1. **Endpoint Handler**: Ensure your RunPod endpoint runs a compatible LLM server (e.g., vLLM, TGI, FastChat, text-generation-webui) that accepts standard inputs (like `prompt` or `messages`) and returns text output in a common format (direct string, or a dictionary containing keys like `text`, `content`, `output`, `choices`, etc.). The integration attempts to parse common formats, but custom handlers might require modifications to the parsing logic (e.g., overriding `_process_response`).

## Setting Up a RunPod Endpoint

1. Go to [RunPod Serverless](https://www.runpod.io/console/serverless) in your RunPod console.
2. Click "New Endpoint".
3. Select a GPU and a suitable template (e.g., a template running vLLM, TGI, FastChat, or text-generation-webui with your desired model).
4. Configure settings (like FlashInfer, custom container image if needed) and deploy.
5. Once active, copy the **Endpoint ID** for use with this library.

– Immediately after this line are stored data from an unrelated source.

-- ==== Sys2Proof/Tests/Slice0.lean ====
section
/-! SUPPORT. The model's own tests: the refusals of WellFormed, single steps on small states whose results are read off
the spec (its examples and worked sequences, or its rules), and for every statement with hypotheses a witness: a
concrete state and operands that meet them all. -/

namespace Sys2Proof.Tests

open Sys2Proof.Machine Sys2Proof.Safety

/-! ### Small states -/

/-- The state a command leads to meets the test. -/
def after (o : Host.Outcome State Fault Refusal) (p : State → Bool) : Bool :=
  match o with
  | .next t => p t
  | .fault _ => false
  | .refused _ => false

/-- A request of that kind and payload, with tag 5A. -/
def req (k : Kind) (payload : List Byte) : Request := ⟨k, 0x5A#8, payload, [], HostReport.empty⟩

/-- Port h is ATTACHED, in session 1, with the mask ATTACH sets. -/
def att (h : HostId) (s : State) : State :=
  s.onPort h fun p => { p with state := .attached, session := 1#8, mask := ⟨true, true, false⟩ }

/-- Port h is ATTACHED with that request in progress. -/
def ask (h : HostId) (k : Kind) (payload : List Byte) (s : State) : State :=
  (att h s).onPort h fun p => { p with inProgress := some (req k payload) }

/-- Port H0 is in a transaction whose status byte is st. -/
def inTr (st : Byte) (s : State) : State :=
  s.onPort .h0 fun p => { p with selLow := true, framer := .receiving st, sdoLine := some (st.getLsbD 7) }

/-- Port h is DETACHING, no owner having reported. -/
def leavingPort (h : HostId) (s : State) : State :=
  (ask h .detach [] s).onPort h fun p =>
    { p with state := .detaching, mask := ⟨false, false, false⟩, toReport := ⟨true, true, true, true⟩ }

/-- A TALK record of H0 on slot 5 with fill policy PATTERN, depth 2 and lease 3. -/
def talker (st : RecState) : ClaimRec :=
  { id := 0, host := .h0, slot := 5, body := .talk ⟨.pattern, 2, true, none, 0#8, false⟩, state := st, lease := 3#16,
    remaining := if st = .pendingAdd then none else some 2#16, seq := 0#16, session := 1#8 }

/-- An unleased LISTEN record of a host on slot 5. -/
def listener (h : HostId) (id : Nat) (st : RecState) : ClaimRec :=
  { id := id, host := h, slot := 5, body := .listen, state := st, lease := 0#16, remaining := none, seq := 1#16,
    session := 1#8 }

/-- The claim store holds those records. -/
def store (rs : List ClaimRec) (s : State) : State := s.onRsc fun c => { c with records := rs, nextId := 64 }

/-- H0's transmit queue 0 holds those entries, each charged to it. -/
def queue (es : List TxEntry) (s : State) : State :=
  charge .h0 es.length (s.onQueues fun _ => [⟨0, .h0, 2, es⟩])

/-- The engine is in state st with F = 2, W = 8, G = 1 and that mode, at bit position p. -/
def engine (st : EngineState) (m : Mode) (p : Nat) (high : Bool) (s : State) : State :=
  s.onFre fun f =>
    { f with
      engine := st, fmt := ⟨2, 8, 1, .bit, m, 8, 0xA5#32⟩, inUse := ⟨2, 8, 1, .bit, m, 8, 0xA5#32⟩, bitPos := p,
      clkHigh := high, prevSync := some false, votes := ⟨st = .running ∨ st = .acquiring, false, false, false⟩ }

/-- The active slot map names record 0 as talker of that slot and record 1 as its listener. -/
def mapped (slot : Nat) (s : State) : State :=
  s.onRsc fun c => { c with map := c.map.set slot ⟨some 0, [1]⟩ }

/-- Slot 0's start is due. -/
def due (s : State) : State := s.onFre fun f => { f with slot0Due := true }

/-- The laws of a store with one record. -/
theorem recordsLaw_one {r : ClaimRec} {slots n : Nat} (a : leaseOk r) (b : r.slot < slots) (c : r.id < n) :
    RecordsLaw [r] slots n where
  talk := fun _ => ⟨List.countP_le_length, List.countP_le_length⟩
  key := fun _ _ _ => ⟨List.countP_le_length, List.countP_le_length⟩
  count := fun _ => Nat.le_trans List.countP_le_length (by simp [Config.maxClaims])
  lease := by simpa using a
  slot := by simpa using b
  unique := by simp
  below := by simpa using c

/-- The laws of an empty store. -/
theorem recordsLaw_none (slots n : Nat) : RecordsLaw [] slots n where
  talk := fun _ => ⟨Nat.zero_le _, Nat.zero_le _⟩
  key := fun _ _ _ => ⟨Nat.zero_le _, Nat.zero_le _⟩
  count := fun _ => Nat.zero_le _
  lease := by simp
  slot := by simp
  unique := by simp
  below := by simp

/-- A store law with no notice awaiting confirmation and no procedure under way. -/
theorem storeLaw_of {s : State} (a : RecordsLaw s.rsc.records s.fre.fmt.slots s.rsc.nextId)
    (b : s.rsc.awaiting = none) (c : s.rsc.proc = none) : StoreLaw s where
  store := a
  worked := by simp [b]
  proc := by simp [c]
  one := by simp [c]

/-! ### Well-formed commands: one ill-formed term for each check -/

theorem test_ill_collect_short : (Instr.collect .h0 7).wellFormed = false := by decide
theorem test_ill_frame_empty : (Instr.requestFrame .h0 [] 3).wellFormed = false := by decide
theorem test_ill_frame_collect_shape : (Instr.requestFrame .h0 [0x00#8] 0).wellFormed = false := by decide
theorem test_ill_frame_status_shape : (Instr.requestFrame .h0 [0xFF#8] 0).wellFormed = false := by decide
theorem test_ill_frame_extra_byte : (Instr.requestFrame .h0 [0x30#8] 8).wellFormed = false := by decide
theorem test_ill_query_nothing :
    (Instr.queryHost .h0 ⟨false, false, false, false⟩).wellFormed = false := by decide
theorem test_well_formed_edges :
    (Instr.collect .h0 8).wellFormed = true ∧ (Instr.requestFrame .h0 [0x01#8] 7).wellFormed = true ∧
      (Instr.queryHost .h0 ⟨false, false, false, true⟩).wellFormed = true := by decide

/-! ### Single steps -/

/-- 11, CRC example: the remainder after 0x30, 0x05, 0x00 is 0xA0. -/
theorem test_crc_example : crc8 [0x30#8] = 0x90#8 ∧ crc8 [0x30#8, 0x05#8] = 0xE2#8 ∧
    crc8 [0x30#8, 0x05#8, 0x00#8] = 0xA0#8 := by decide

set_option maxRecDepth 4000 in
/-- 11, CRC example: the frame 0x30, 0x05, 0x00, 0xA0 is RUN with tag 5. -/
theorem test_frame_run :
    after (exec (.requestFrame .h0 [0x30#8, 0x05#8, 0x00#8, 0xA0#8] 0) (inTr 0x80#8 (att .h0 State.reset)))
      (fun t => decide ((t.port .h0).inProgress = some ⟨.run, 0x05#8, [], [], HostReport.empty⟩)) = true := by decide

set_option maxRecDepth 4000 in
/-- 11, CRC example: with CRC 0xA1 it is discarded with FRAME_ERROR set. -/
theorem test_frame_bad_crc :
    after (exec (.requestFrame .h0 [0x30#8, 0x05#8, 0x00#8, 0xA1#8] 0) (inTr 0x80#8 (att .h0 State.reset)))
      (fun t => decide ((t.port .h0).inProgress = none) && (t.port .h0).frameError) = true := by decide

/-- R160: an ATTACHED port with a request in progress opens with status 0xC0. -/
theorem test_opening_status :
    after (exec (.transactionOpening .h1) (ask .h1 .run [] State.reset))
      (fun t => decide ((t.port .h1).framer = .receiving 0xC0#8)) = true := by decide

/-- R161: a status transaction of 7 bits clears no latch, of 8 bits it clears DROPPED where shown. -/
theorem test_status_seven_and_eight :
    (let s := (inTr 0x04#8 State.reset).onPort .h0 fun p => { p with dropped := true }
     after (exec (.status .h0 7) s) (fun t => (t.port .h0).dropped) &&
     after (exec (.status .h0 8) s) (fun t => !(t.port .h0).dropped)) = true := by decide

/-- R166: the response to RUN with tag 5 is 30 05 00 02 02 01 and its CRC; one bit fewer and it stays held. -/
theorem test_collect_release :
    (let s := (inTr 0x20#8 State.reset).onPort .h0 fun p =>
       { p with held := some ⟨0x30#8, 0x05#8, .ok, [0x02#8, 0x01#8]⟩ }
     after (exec (.collect .h0 64) s) (fun t => decide ((t.port .h0).held = none) &&
       decide ((t.port .h0).sdo.bytes.take 7 =
         [0x20#8, 0x30#8, 0x05#8, 0x00#8, 0x02#8, 0x02#8, 0x01#8])) &&
     after (exec (.collect .h0 63) s) (fun t => (t.port .h0).held.isSome)) = true := by decide

/-- R159, R174: SDOn carries the first bit of the status byte from the opening, is at high impedance after part reset
though SELn is still low, and after the end of a transaction. -/
theorem test_sdo_line :
    (after (exec (.transactionOpening .h0) (att .h0 State.reset)) fun t =>
      decide ((t.port .h0).sdoLine = some true) &&
      after (exec .partReset t) (fun u => decide ((u.port .h0).sdoLine = none ∧ (u.port .h0).selLow = true)) &&
      after (exec (.status .h0 8) t) fun u =>
        decide ((u.port .h0).sdoLine = none ∧ (u.port .h0).sdo = ⟨[0x80#8], []⟩)) = true := by decide

/-- R111: DETACH is not taken while an offer to the host is outstanding, and is once the WS has taken it. -/
theorem test_detach_waits_for_offers :
    (let o : Offer := ⟨.h0, 5, 1#32, 9#32, false, false⟩
     let s : State := { ask .h0 .detach [] State.reset with ws := { Ws.reset with fromFre := [.offers [o]] } }
     after (exec (.detach .h0) s) fun t =>
       decide ((t.port .h0).state = .attached) &&
       after (exec (.rxOffer .h0) t) fun u => after (exec (.detach .h0) u) fun v =>
         decide ((v.port .h0).state = .detaching ∧ (v.store .h0).held = 1)) = true := by decide

/-- R168: the first ATTACH after reset gives session 1; R175: session 255 is followed by 0. -/
theorem test_attach_session :
    (let s := State.reset.onPort .h2 fun p => { p with inProgress := some (req .attach []) }
     after (exec (.attach .h2) s) (fun t =>
       decide ((t.port .h2).held = some ⟨0x01#8, 0x5A#8, .ok, [1#8]⟩)) &&
     after (exec (.attach .h2) (s.onPort .h2 fun p => { p with session := 255#8 }))
       (fun t => decide ((t.port .h2).session = 0#8))) = true := by decide

/-- R170: the last of the four reports completes DETACH. -/
theorem test_detach_completes :
    (let s := (leavingPort .h0 State.reset).onPort .h0 fun p => { p with toReport := ⟨false, false, false, true⟩ }
     after (exec (.freSessionEnd .h0) s) (fun t => decide ((t.port .h0).state = .detached) &&
       decide ((t.port .h0).held = some ⟨0x02#8, 0x5A#8, .ok, []⟩))) = true := by decide

/-- 12, "Two hosts contend": pointer H2, stamp 70: H3's CLAIM of slot 9 is taken first and gets stamp 70. -/
theorem test_contend_first :
    (let p9 := [0x00#8, 0x00#8, 0x00#8, 0x00#8, 0x08#8, 0x00#8, 0x01#8, 0x09#8]
     let p109 := [0x00#8, 0x00#8, 0x00#8, 0x00#8, 0x08#8, 0x00#8, 0x02#8, 0x0A#8, 0x09#8]
     let s := (ask .h1 .claim p109 (ask .h3 .claim p9 State.reset)).onRsc fun c =>
       { c with pointer := .h2, seq := 70#16 }
     after (exec .claim s) fun t =>
       decide ((t.port .h3).held = some ⟨0x10#8, 0x5A#8, .ok, [0x00#8, 70#8, 1#8]⟩) &&
       after (exec .claim t) fun u =>
         decide ((u.port .h1).held = some ⟨0x10#8, 0x5A#8, .conflict, [0x01#8]⟩ ∧ u.rsc.pointer = .h1 ∧
           u.rsc.seq = 71#16)) = true := by decide

/-- 12: a PENDING_ADD talker released with DISCARD is WITHDRAWN. -/
theorem test_release_withdraws :
    after (exec .release (ask .h0 .release [0x00#8, 0x00#8, 0x01#8, 0x05#8] (store [talker .pendingAdd] State.reset)))
      (fun t => decide (t.rsc.records = [] ∧ t.ws.asks = [.ending 0] ∧
        (t.port .h0).held = some ⟨0x11#8, 0x5A#8, .ok, [0x01#8, 0x00#8]⟩)) = true := by decide

/-- 12, "Renewal races expiry": RENEW sets remaining to the lease 3; the response is RENEWED, 3. -/
theorem test_renew :
    after (exec .renew (ask .h0 .renew [0x00#8, 0x01#8, 0x05#8] (store [talker .active] State.reset)))
      (fun t => decide (t.rsc.records.map ClaimRec.remaining = [some 3#16] ∧
        (t.port .h0).held = some ⟨0x12#8, 0x5A#8, .ok, [0x01#8, 0x00#8, 0x00#8, 0x03#8]⟩)) = true := by decide

/-- R42, Table 29: an empty slot is reported with presence 0 and no listener. -/
theorem test_query_slot_empty :
    after (exec .querySlot (ask .h0 .querySlot [0x3F#8] State.reset))
      (fun t => decide ((t.port .h0).held = some ⟨0x13#8, 0x5A#8, .ok, [0x3F#8, 0x00#8, 0x00#8]⟩)) = true := by decide

/-- R78: FORMAT with F = 5 meets the record on slot 5: IN_USE, 5. -/
theorem test_format_in_use :
    after (exec (.format .h1)
      (ask .h1 .format [0x05#8, 0x08#8, 0x00#8, 0x00#8, 0x00#8, 0x00#8, 0x04#8, 0x00#8, 0x00#8, 0x00#8, 0x00#8]
        (store [talker .active] State.reset)))
      (fun t => decide ((t.port .h1).held = some ⟨0x32#8, 0x5A#8, .inUse, [0x05#8]⟩ ∧
        t.fre.fmt = Format.default)) = true := by decide

/-- 12, bring-up: RUN of H0 in leader mode: RUNNING, lead-in, votes H0, ENGINE (RUNNING, 0) queued. -/
theorem test_run_leader :
    after (exec (.run .h0) ((ask .h0 .run [] State.reset).onFre fun f =>
      { f with fmt := ⟨8, 16, 0, .bit, .leader, 4, 0#32⟩ }))
      (fun t => decide ((t.port .h0).held = some ⟨0x30#8, 0x5A#8, .ok, [EngineState.running.code, 0x01#8]⟩ ∧
        t.fre.leadIn = true ∧ t.evu.fromFre = [(.h0, ⟨.engine .running, 0#16⟩)])) = true := by decide

/-- R84: HALT in the lead-in stops the engine at once. -/
theorem test_halt_lead_in :
    after (exec (.halt .h0) ((ask .h0 .halt [] (engine .running .leader 0 false State.reset)).onFre fun f =>
      { f with leadIn := true, hbclk := some false }))
      (fun t => decide (t.fre.engine = .stopped ∧ t.fre.hbclk = none ∧ t.rsc.notices = [])) = true := by decide

/-- R99: the default format record in a QUERY_ENGINE response. -/
theorem test_query_engine :
    after (exec (.queryEngine .h3) (ask .h3 .queryEngine [] State.reset))
      (fun t => decide ((t.port .h3).held.map Response.payload =
        some [0x00#8, 0#8, 0#8, 0#8, 0#8, 0#8, 0#8, 0x00#8, 32#8, 16#8, 0#8, 0x00#8, 0x01#8, 0x00#8, 0x08#8,
          0#8, 0#8, 0#8, 0#8])) = true := by decide

/-- R112: after reset the quotas make 1024, so an increase is refused with QUOTA and pool 0. -/
theorem test_quota_no_pool :
    after (exec (.setQuota .h0) (ask .h0 .setQuota [0x01#8, 0x01#8] State.reset))
      (fun t => decide ((t.port .h0).held =
        some ⟨0x23#8, 0x5A#8, .quota, [0x01#8, 0x00#8, 0x00#8, 0x00#8, 0x00#8, 0x00#8]⟩)) = true := by decide

/-- R121: one WORD and one SILENCE fill a queue of depth 2; the third entry meets QUEUE_FULL with room 0. -/
theorem test_write_then_full :
    (let s := store [talker .active] (queue [] State.reset)
     let p := [0x05#8, 0x02#8, 0x01#8, 0#8, 0#8, 0#8, 7#8, 0x02#8, 1#8, 2#8, 3#8, 4#8]
     after (exec (.writeWords .h0) (ask .h0 .writeWords p s)) fun t =>
       decide (t.ws.queues = [⟨0, .h0, 2, [.word 7#32, .silence]⟩] ∧ (t.store .h0).held = 2 ∧
         (t.port .h0).held = some ⟨0x20#8, 0x5A#8, .ok, [0x02#8, 0x00#8]⟩) &&
       after (exec (.writeWords .h0) (ask .h0 .writeWords [0x05#8, 0x01#8, 0x02#8, 0#8, 0#8, 0#8, 0#8]
         (t.onPort .h0 fun q => { q with held := none }))) fun u =>
         decide ((u.port .h0).held = some ⟨0x20#8, 0x5A#8, .queueFull, [0x00#8]⟩)) = true := by decide

/-- 12, overflow: an offer that finds the held count equal to the quota is dropped, and the latch is set. -/
theorem test_offer_overflows :
    (let s := State.reset.onStore .h2 fun c => { c with quota := 0 }
     let o : Offer := ⟨.h2, 5, 402#32, 9#32, false, false⟩
     after (exec (.rxOffer .h2) { s with ws := { s.ws with fromFre := [.offers [o]] } }) fun t =>
       decide ((t.store .h2).latch = true ∧ (t.store .h2).drops = 1#16 ∧
         t.evu.fromWs = [(.h2, ⟨.rxOverflow, 402#16⟩)] ∧ t.ws.fromFre = [])) = true := by decide

/-- 12, overflow: the record of frame 405 carries tag 149 and GAP, and clears gap-pending. -/
theorem test_offer_gap :
    (let s := State.reset.onStore .h2 fun c => { c with gap := true }
     let o : Offer := ⟨.h2, 3, 405#32, 9#32, false, false⟩
     after (exec (.rxOffer .h2) { s with ws := { s.ws with fromFre := [.offers [o]] } }) fun t =>
       decide ((t.store .h2).rxq = [⟨3, 149#8, 9#32, false, false, true⟩] ∧ (t.store .h2).gap = false ∧
         t.ws.free = 1023)) = true := by decide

For more details, refer to the [RunPod Serverless Documentation](https://docs.runpod.io/serverless/overview).

## Future Enhancements

- **Native Streaming via RunPod SDK:** While the current implementation simulates streaming, future versions could potentially integrate the official [`runpod` Python SDK](https://docs.runpod.io/sdks/python/endpoints/#streaming). This would enable true, low-latency token streaming *if* the target RunPod endpoint handler is configured with `"return_aggregate_stream": True`.
- **Standardized Feature Handling:** Explore ways to better handle or document patterns for features like Tool Calling or JSON Mode if common conventions emerge for RunPod endpoint handlers.